Posted by: consider wisely on December 30, 2006 at 2:41 PM | PERMALINK

It cannot be repeated enough:

Impose a draft, forbid a college exception, and this war ends the next day.

Posted by: Ten in Tenn on December 30, 2006 at 2:57 PM | PERMALINK

Also,

What is also being overlooked here is how this administration has completely shit on the notion of trust in the CIC, SecDef etc amongst the military.

Going forward, if clowns like this can choose when and where to send our kids to die, who the hell is going to want to serve?

Posted by: Ten in Tenn on December 30, 2006 at 3:01 PM | PERMALINK

Ex-liberal, are we looking at the same poll? Here is the webpage that shows the actual questions asked on the poll, and the percentage of responses given:

http://www.militarycity.com/polls/2006poll_iraq.php

Which questions are you using to deduce that the majority of active-duty soldiers support the President's Iraq policy, and believe it was right to go to war?

Question 6 shows only 41% think the US should have gone to war. That's not a majority.

Question 13 shows a total of 39% wants to decrease the troops in Iraq, or keep the same number. Only 38% think they should be increased. So that's not a plurality.

Posted by: benny on December 30, 2006 at 3:04 PM | PERMALINK

Brojo,

Though I appreciate your leaving Hostile's rhetoric behind, you're still offbase. Others have addressed your statements re soldiers more eloquently than I am able to.

I would point out that you cite that the "plans for national mobilization" served us well in WWII. That doesn't hold up under any kind of scrutiny. The bad, at times disasterous performance of U.S. forces early in WWII and Korea cost lives, lots of them, and serve as a warning re lack of preparedness. Keep in mind that warfare was probably simpler at that time. If you don't believe me, I'll refer you to Rick Atkinson's "An Army at Dawn" concerning the first US ground efforts in North Africa in WWII, or Clay Blair's "The Forgotten War" re the Korean War.


the thirdPaul,

You hit on an interesting issue, albeit coming from a different angle than I do.

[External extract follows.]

-- ==== Sys2Proof/Machine/Dispatch.lean ====
section
/-! DEFINITION. `exec`: one arm per instruction, each one call of its meaning. -/

namespace Sys2Proof.Machine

Since the "reforms" of the late 19th, early 20th century, American ground units haven't really operated with any kind of manpower stability. We're kind of pushing towards this in a half-hearted way, notably off of the efforts of Donald Vandergriff, a retired Army officer, but I've often wondered if we might not be best served by a modified version of the British Army's regimental system.

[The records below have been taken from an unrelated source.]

/-- The decoder yields well-formed instructions only: no unlisted register, and POP and PUSH where they share an
encoding with MOV (the model's choice) (R114, R189, R190 and R278 with log 11; that POP and PUSH, not MOV @ER7+ and
@-ER7, name the shared encodings of R118 is the model's choice, log 31). -/
def Obligations.DecodedInstructionsAreWellFormed : Prop :=
  ∀ (bytes : List Byte) (i : Instr), decode bytes = some i → i.wellFormed = true

/-- A step: the environment acts at the boundary, then the decoded instruction is run (R81, R461, R484; the model's
own: the offers, log 15, the acts and their placing by granularity, log 22, the noted changes of memory and the note
that prefetched words are out of date, log 13). -/
def Obligations.StepRunsDecodedInstruction : Prop :=
  ∀ s : State, let b := atBoundary s
    AtBoundary s b ∧
    ∀ i : Instr, b.Executes → b.stale = false → decode (instrBytes b) = some i →
      (∀ t, exec i (beginInstr b) = .next t → ¬ StoresInto (prefetchWindow i.size b) t.writes →
        step s = .next { t with env := { t.env with
          offers := match s.cfg.granularity with
            | .instruction => if s.inhibit then s.env.offers else laterOffers s.env.offers
            | .busCycle => t.env.offers } }) ∧
      (∀ r, exec i (beginInstr b) = .refused r → step s = .refused r) ∧
      beginInstr b =
        { b with
          inhibit := false
          noTrace := false
          env := { b.env with
            offers := match s.cfg.granularity with
              | .instruction => s.env.offers
              | .busCycle => if s.inhibit then s.env.offers else laterOffers s.env.offers } }

/-- A step refuses, by name, bytes that are no instruction, and code that may have been prefetched before it was
stored into (R114, log 11; R85, D14, log 13). -/
def Obligations.UndefinedBytesAndPrefetchStoresRefused : Prop :=
  ∀ s : State, let b := atBoundary s
    b.Executes →
      (b.stale = true → step s = .refused .storeIntoPrefetch) ∧
      (b.stale = false → decode (instrBytes b) = none → step s = .refused .undefinedEncoding) ∧
      ∀ i t, b.stale = false → decode (instrBytes b) = some i → exec i (beginInstr b) = .next t →
        StoresInto (prefetchWindow i.size b) t.writes → step s = .refused .storeIntoPrefetch

/-- Fetch reads the bytes at PC, PC + 1, ... in memory order (R67). -/
def Obligations.FetchReadsConsecutiveBytes : Prop :=
  ∀ s : State, s.Inv → (s.cfg.mode = .advanced → s.cfg.addrMask.getLsbD 0 = true) → ∀ k, k < 10 →
    (instrBytes s)[k]? = some (readByte s.mem (byteKey s.cfg ((s.pc + BitVec.ofNat 24 k).setWidth 32)))

/-- Eight words written out from the encoding tables decode to their instructions (the rows of 30_encoding.md). -/
def Obligations.DecoderReadsSpecWords : Prop :=
  decode [0x0F#8, 0xA3#8] = some (.movLERsERd 2 3) ∧
    decode [0x8B#8, 0x12#8] = some (.addBImm8Rd 0x12#8 (.l 3)) ∧
    decode [0x01#8, 0xF0#8, 0x64#8, 0x21#8] = some (.orLERsERd 2 1) ∧
    decode [0x11#8, 0xF1#8] = some (.sharLBy2ERd 1) ∧
    decode [0x7D#8, 0x10#8, 0x60#8, 0x20#8] = some (.bsetRnAtERd (.h 2) 1) ∧
    decode [0x58#8, 0x70#8, 0x01#8, 0x00#8] = some (.beqD16 0x0100#16) ∧
    decode [0x57#8, 0x30#8] = some (.trapa 3#2) ∧
    decode [0x7B#8, 0xD4#8, 0x59#8, 0x8F#8] = some .eepmovW

/-- An offered interrupt is taken unless masked or inhibited (R475 to R481; Masked(req) and the offers: D9, log 15;
EXR on entry: D33, log 16; UI: D8, log 17; the environment: R81, log 22). -/
def Obligations.InterruptsAreTakenUnlessMasked : Prop :=
  ∀ (s : State) (req : Request) (rest : List (Option Request)),
    s.procState = .programExecution → s.env.standbyAsserted = false → s.env.resetAsserted = false →
    s.env.busRequest = false → traceDue s = false → s.env.offers = some req :: rest →
    let b := atBoundary s
    (s.inhibit = false → (req.nmi = true ∨ Masks s req false) →
      Completes (step s) fun t =>
        TakesException s.pc req.vector (if exrValid s.cfg then { s.exr with level := req.newLevel } else s.exr) b t ∧
          t.env = { s.env with offers := rest, acts := t.env.acts } ∧ t.procState = .programExecution ∧
          t.inhibit = false ∧ t.noTrace = false ∧ t.stale = false) ∧
    (s.inhibit = true ∨ req.nmi = false ∧ Masks s req true → b.Executes)

/-- Trace exception: taken before an interrupt, frame, EXR.T cleared, vector (R474, R484; the trace vector: D10, log
1; the order with inhibit: D34, log 16; the environment: R81, log 22). -/
def Obligations.TraceIsTakenAfterTracedInstruction : Prop :=
  ∀ s : State, s.procState = .programExecution → s.env.standbyAsserted = false → s.env.resetAsserted = false →
    s.env.busRequest = false →
    (s.cfg.intm = .mode2 ∨ s.cfg.intm = .mode3) → s.exr.t = true → s.noTrace = false →
    Completes (step s) fun t =>
      TakesException s.pc s.cfg.traceVector { s.exr with t := false } (atBoundary s) t ∧
        t.env = { s.env with acts := t.env.acts } ∧ t.procState = .programExecution ∧ t.inhibit = false ∧
        t.noTrace = false ∧ t.stale = false

/-- Reset: accepted first and in every processing state, then I, EXR, inhibit and PC from the vector (R45, R460, R470,
R471, R520, R521; the kinds of reset: D35, log 18; reset before STBY: log 20; inside an instruction: D13, log 22; what
is refused: log 13). -/
def Obligations.ResetLoadsVectorAndMasks : Prop :=
  (State.reset.ccr.i = true ∧ State.reset.exr = ⟨false, 7⟩ ∧ State.reset.procState = .programExecution ∧
      State.reset.inhibit = true ∧ State.reset.noTrace = false ∧
      State.reset.pc = pcValue State.reset.cfg.mode (vectorAddress State.reset 0)) ∧
    ∀ s : State, let b := atBoundary s
      (s.env.resetAsserted = true →
        (s.SeenAtBoundary → step s = .next { b with procState := .reset }) ∧
        ∀ n, s.cfg.granularity = .busCycle → s.env.arrival = .afterWrites n → s.procState ≠ .reset →
          (∀ d, undertake b = .next d → ∃ done, CutAfter n d.ends.writes.reverse done ∧
            (StoresInto d.window done → step s = .refused .storeIntoPrefetch) ∧
            (¬ StoresInto d.window done → Completes (step s) fun u => u.procState = .reset ∧ LeavesChanges done b u)) ∧
          (∀ r, undertake b = .refused r → step s = .refused r) ∧
          ∀ i t, s.procState = .programExecution → s.env.busRequest = false → traceDue s = false →
            acceptedRequest s = none → b.stale = false → decode (instrBytes b) = some i → exec i (beginInstr b) = .next t →
            undertake b = .next { ends := endInstr b t, window := prefetchWindow i.size b }) ∧
      (s.env.resetAsserted = false → s.env.standbyAsserted = false →
        step s = proceed b ∧
        (s.procState = .reset → Completes (step s) fun t =>
          t.ccr.i = true ∧ t.exr = ⟨false, 7⟩ ∧ t.procState = .programExecution ∧ t.inhibit = true ∧
            t.noTrace = false ∧
            t.pc = pcValue s.cfg.mode
              (vectorAddress b (match s.env.resetKind with | .powerOn => 0 | .manual => 1)) ∧
            t.mem = (beforeCycles (addressCycles s.cfg) b).mem ∧ t.cfg = s.cfg ∧
            t.env = { s.env with acts := t.env.acts }))

/-- Sleep, standby and bus-released states: what keeps and what ends them (R460, R464, R465, R806; D18, log 19; D36,
log 20; D19, log 21; R81 and D13, log 22; what is refused: log 13). -/
def Obligations.WaitingStatesWaitForTheirEvent : Prop :=
  ∀ s : State, s.env.resetAsserted = false → let b := atBoundary s
    (s.env.standbyAsserted = true →
      (s.procState = .hardwareStandby → step s = .next b) ∧
      (s.procState ≠ .hardwareStandby →
        (s.SeenAtBoundary → Completes (step s) fun t =>
          t.procState = .hardwareStandby ∧ t.mem = b.mem ∧ t.cfg = s.cfg ∧ t.env = b.env) ∧
        ∀ n d, s.cfg.granularity = .busCycle → s.env.arrival = .afterWrites n → s.procState ≠ .reset →
          undertake b = .next d → ∃ done, CutAfter n d.ends.writes.reverse done ∧
            (StoresInto d.window done → step s = .refused .storeIntoPrefetch) ∧
            (¬ StoresInto d.window done →
              Completes (step s) fun u => u.procState = .hardwareStandby ∧ LeavesChanges done b u))) ∧
    (s.env.standbyAsserted = false →
      (s.procState = .hardwareStandby → step s = .next b) ∧
      (s.procState = .busReleased →
        step s = .next (if s.env.busRequest then b else { b with procState := .programExecution })) ∧
      (s.procState = .programExecution → s.env.busRequest = true → step s = .next { b with procState := .busReleased }) ∧
      (s.procState = .sleep ∨ s.procState = .softwareStandby → traceDue s = false →
        (acceptedRequest s = none →
          step s = .next { b with env := { b.env with
            offers := if s.inhibit then s.env.offers else laterOffers s.env.offers } }) ∧
        ∀ req, acceptedRequest s = some req → Completes (step s) fun t =>
          TakesException s.pc req.vector (if exrValid s.cfg then { s.exr with level := req.newLevel } else s.exr) b t ∧
            t.procState = .programExecution))

/-- After a step inhibit is set exactly by LDC, ANDC, ORC and XORC, and then no interrupt is accepted (R33, R481). -/
def Obligations.OnlyControlLoadsOpenInhibitWindow : Prop :=
  ∀ (s t : State) (i : Instr), (atBoundary s).Executes → decode (instrBytes (atBoundary s)) = some i → step s = .next t →
    t.inhibit = opensInhibit i ∧ (opensInhibit i = true → acceptedRequest t = none)

/-- No step changes a parameter or an input; offers and acts are taken from the front; memory changes by the noted
writes and the environment's acts only (R6, R7, R81; the offers: log 15; the acts: log 22; the noted changes of memory
are the model's own, log 13). -/
def Obligations.ParametersAndInputsNeverChange : Prop :=
  ∀ s t : State, step s = .next t →
    t.cfg = s.cfg ∧ t.env.inputs = s.env.inputs ∧ t.env.offers <:+ s.env.offers ∧
      let b := atBoundary s
      AtBoundary s b ∧ t.mem = t.writes.reverse.foldl performChange b.mem ∧
        b.env.acts = environmentWrites t.writes.reverse ++ t.env.acts

/-- MAC, multiplier flags, EXR, processing state and no_trace change by their own instructions only (R33, R39, R40,
R280, R805, R806). -/
def Obligations.SpecialRegistersChangeByTheirInstructionsOnly : Prop :=
  ∀ (i : Instr) (s t : State), exec i s = .next t →
    (writesMac i = false → t.mach = s.mach ∧ t.macl = s.macl ∧ t.nMult = s.nMult ∧ t.zMult = s.zMult ∧ t.vMult = s.vMult) ∧
    (writesExr i = false → t.exr = s.exr) ∧
    (i ≠ .sleep → t.procState = s.procState) ∧ (i ≠ .rte → t.noTrace = s.noTrace)

/-- Every well-formed instruction of the CPU completes in every state (R466, R114, R115). -/
def Obligations.WellFormedInstructionsComplete : Prop :=
  ∀ (i : Instr) (s : State), i.wellFormed = true → (s.cfg.cpu = .h8s2600 ∨ inMacGroup i = false) →
    ∃ t, exec i s = .next t

/-- RTE right after TRAPA restores the registers, CCR, EXR and the address of the next instruction (R802, R804, R805;
the environment: R81, log 22). -/
def Obligations.TrapaThenRteReturns : Prop :=
  ∀ (imm : BitVec 2) (s t : State), s.Undisturbed → (frameKeys s).Nodup → exec (.trapa imm) s = .next t →
    Completes (exec .rte t) fun u =>
      SameRegisters s u ∧ u.ccr = s.ccr ∧ u.exr = s.exr ∧ u.pc = pcValue s.cfg.mode (s.pc + 2) ∧ u.mem = t.mem

/-- RTS right after BSR or JSR returns to the next instruction (R901, R939 to R944; the environment: R81, log 22). -/
def Obligations.CallThenRtsReturns : Prop :=
  ∀ (ern : RegNum) (abs8 disp8 : BitVec 8) (disp16 : BitVec 16) (abs24 : BitVec 24) (s t : State),
    s.Undisturbed → (longKeys s.cfg (getER s 7 - 4)).Nodup →
    ∀ i ∈ [Instr.bsrD8 disp8, .bsrD16 disp16, .jsrAtERn ern, .jsrAa24 abs24, .jsrMemAa8 abs8], exec i s = .next t →
      Completes (exec .rts t) fun u =>
        SameRegisters s u ∧ u.ccr = s.ccr ∧ u.pc = pcValue s.cfg.mode (s.pc + BitVec.ofNat 24 i.size) ∧ u.mem = t.mem

/-- En, Rn, RnH and RnL are views of ERn (R21). -/
def Obligations.RegisterNamesAreViews : Prop :=
  ∀ (s : State) (n : RegNum) (v : Half) (u : Byte),
    (getReg16 s (.e n) = (getER s n).extractLsb' 16 16 ∧ getReg16 s (.r n) = (getER s n).extractLsb' 0 16 ∧
      getReg8 s (.h n) = (getER s n).extractLsb' 8 8 ∧ getReg8 s (.l n) = (getER s n).extractLsb' 0 8) ∧
    (∀ j, j < 32 →
      (getER (setReg16 s (.e n) v) n).getLsbD j = (if 16 ≤ j then v.getLsbD (j - 16) else (getER s n).getLsbD j) ∧
      (getER (setReg16 s (.r n) v) n).getLsbD j = (if j < 16 then v.getLsbD j else (getER s n).getLsbD j) ∧
      (getER (setReg8 s (.h n) u) n).getLsbD j = (if 8 ≤ j ∧ j < 16 then u.getLsbD (j - 8) else (getER s n).getLsbD j) ∧
      (getER (setReg8 s (.l n) u) n).getLsbD j = (if j < 8 then u.getLsbD j else (getER s n).getLsbD j)) ∧
    OtherRegisters n s (setReg16 s (.e n) v) ∧ OtherRegisters n s (setReg16 s (.r n) v) ∧
    OtherRegisters n s (setReg8 s (.h n) u) ∧ OtherRegisters n s (setReg8 s (.l n) u)

/-- Byte, word and longword accesses: addresses normalised, big-endian, even, read back, all else kept, the
environment before each bus cycle, writes noted (R61 to R66, R70, R81; D7, log 27; D13, log 22; the canonical form is
the model's own, and so are the noted changes of memory, log 13 and 22). -/
def Obligations.MemoryReadsWhatWasWritten : Prop :=
  ∀ (s : State) (a : Long) (b : Byte) (h : Half) (l : Long), let s1 := beforeCycle s
    ((s.cfg.mode = .normal → (norm s.cfg a).toNat = a.toNat % 2 ^ 16) ∧
      (s.cfg.mode = .advanced → norm s.cfg a = a &&& s.cfg.addrMask)) ∧
    ((s.Undisturbed → s1 = s) ∧
      (s.cfg.granularity = .busCycle → ∀ act acts, s.env.acts = act :: acts →
        s1 = { s with
          mem := performCycle s.mem act
          writes := .environment act :: s.writes
          env := { s.env with acts := acts } })) ∧
    (let k := (norm s.cfg a).toNat; read8 s a = readByte s1.mem k ∧ readByte (write8 s a b).mem k = b ∧
      SameMemoryOutside [k] s1 (write8 s a b)) ∧
    (let e := (norm s.cfg a &&& 0xFFFFFFFE#32).toNat; read16 s a = readByte s1.mem e ++ readByte s1.mem (e + 1) ∧
      readByte (write16 s a h).mem e = h.extractLsb' 8 8 ∧ readByte (write16 s a h).mem (e + 1) = h.extractLsb' 0 8 ∧
      SameMemoryOutside [e, e + 1] s1 (write16 s a h)) ∧
    (let e := a &&& 0xFFFFFFFE#32; read32 s a = read16 s e ++ read16 s1 (e + 2) ∧
      write32 s a l = write16 (write16 s e (l.extractLsb' 16 16)) (e + 2) (l.extractLsb' 0 16) ∧
      SameMemoryOutside (longKeys s.cfg a) (beforeCycle s1) (write32 s a l)) ∧
    (s.Undisturbed → read8 (write8 s a b) a = b ∧ read16 (write16 s a h) a = h ∧
      ((longKeys s.cfg a).Nodup → read32 (write32 s a l) a = l)) ∧
    (s.mem.wf = true → s1.mem.wf = true ∧ (write8 s a b).mem.wf = true ∧ (write16 s a h).mem.wf = true ∧
      (write32 s a l).mem.wf = true) ∧
    (let c : WriteCycle := [(norm s.cfg a, b)];
      (write8 s a b).writes = .cpu c :: s1.writes ∧ (write8 s a b).mem = performCycle s1.mem c) ∧
    (let e := norm s.cfg a &&& 0xFFFFFFFE#32;
      let c : WriteCycle := [(e, h.extractLsb' 8 8), (e + 1, h.extractLsb' 0 8)];
      (write16 s a h).writes = .cpu c :: s1.writes ∧ (write16 s a h).mem = performCycle s1.mem c)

Posted by: hotrod on December 30, 2006 at 3:06 PM | PERMALINK

If anyone wants to read the entire piece from the Military Times, it can be found here with the subscription wall defeated. (The military Times papers are subscription only.)

As I have said before, I've been hearing these grumblings privately for over a year.

Posted by: Global Citizen on December 30, 2006 at 3:07 PM | PERMALINK

Benny, ex-liberal doesn't know.

Posted by: Global Citizen on December 30, 2006 at 3:18 PM | PERMALINK

Benny: Which questions are you using to deduce that the majority of active-duty soldiers support the President's Iraq policy, and believe it was right to go to war?

The story said that a majority support the President. I was incorrect in saying that a majority supported how the President is handling the war. "Only 35 percent of the military members polled this year said they approve of the way President Bush is handling the war, while 42 percent said they disapproved."

The article was incomplete on the question of having gone to war in the first place. It says, " 41 percent of the military said the U.S. should have gone to war in Iraq in the first place" But, the article doesn't say what percentage think the US should not have gone to war. One cannot tell whether 41% is more or less than the percent who think we should not have gone to war.

Question 13 shows a total of 39% wants to decrease the troops in Iraq, or keep the same number. Only 38% think they should be increased. So that's not a plurality.

There were 3 choices: increase, stay the same, or reduce. The latter two got a total of 39%. Each of them individually must have beeb less than 38%. So the 38% favoring an increase was larger than either of the other two choices.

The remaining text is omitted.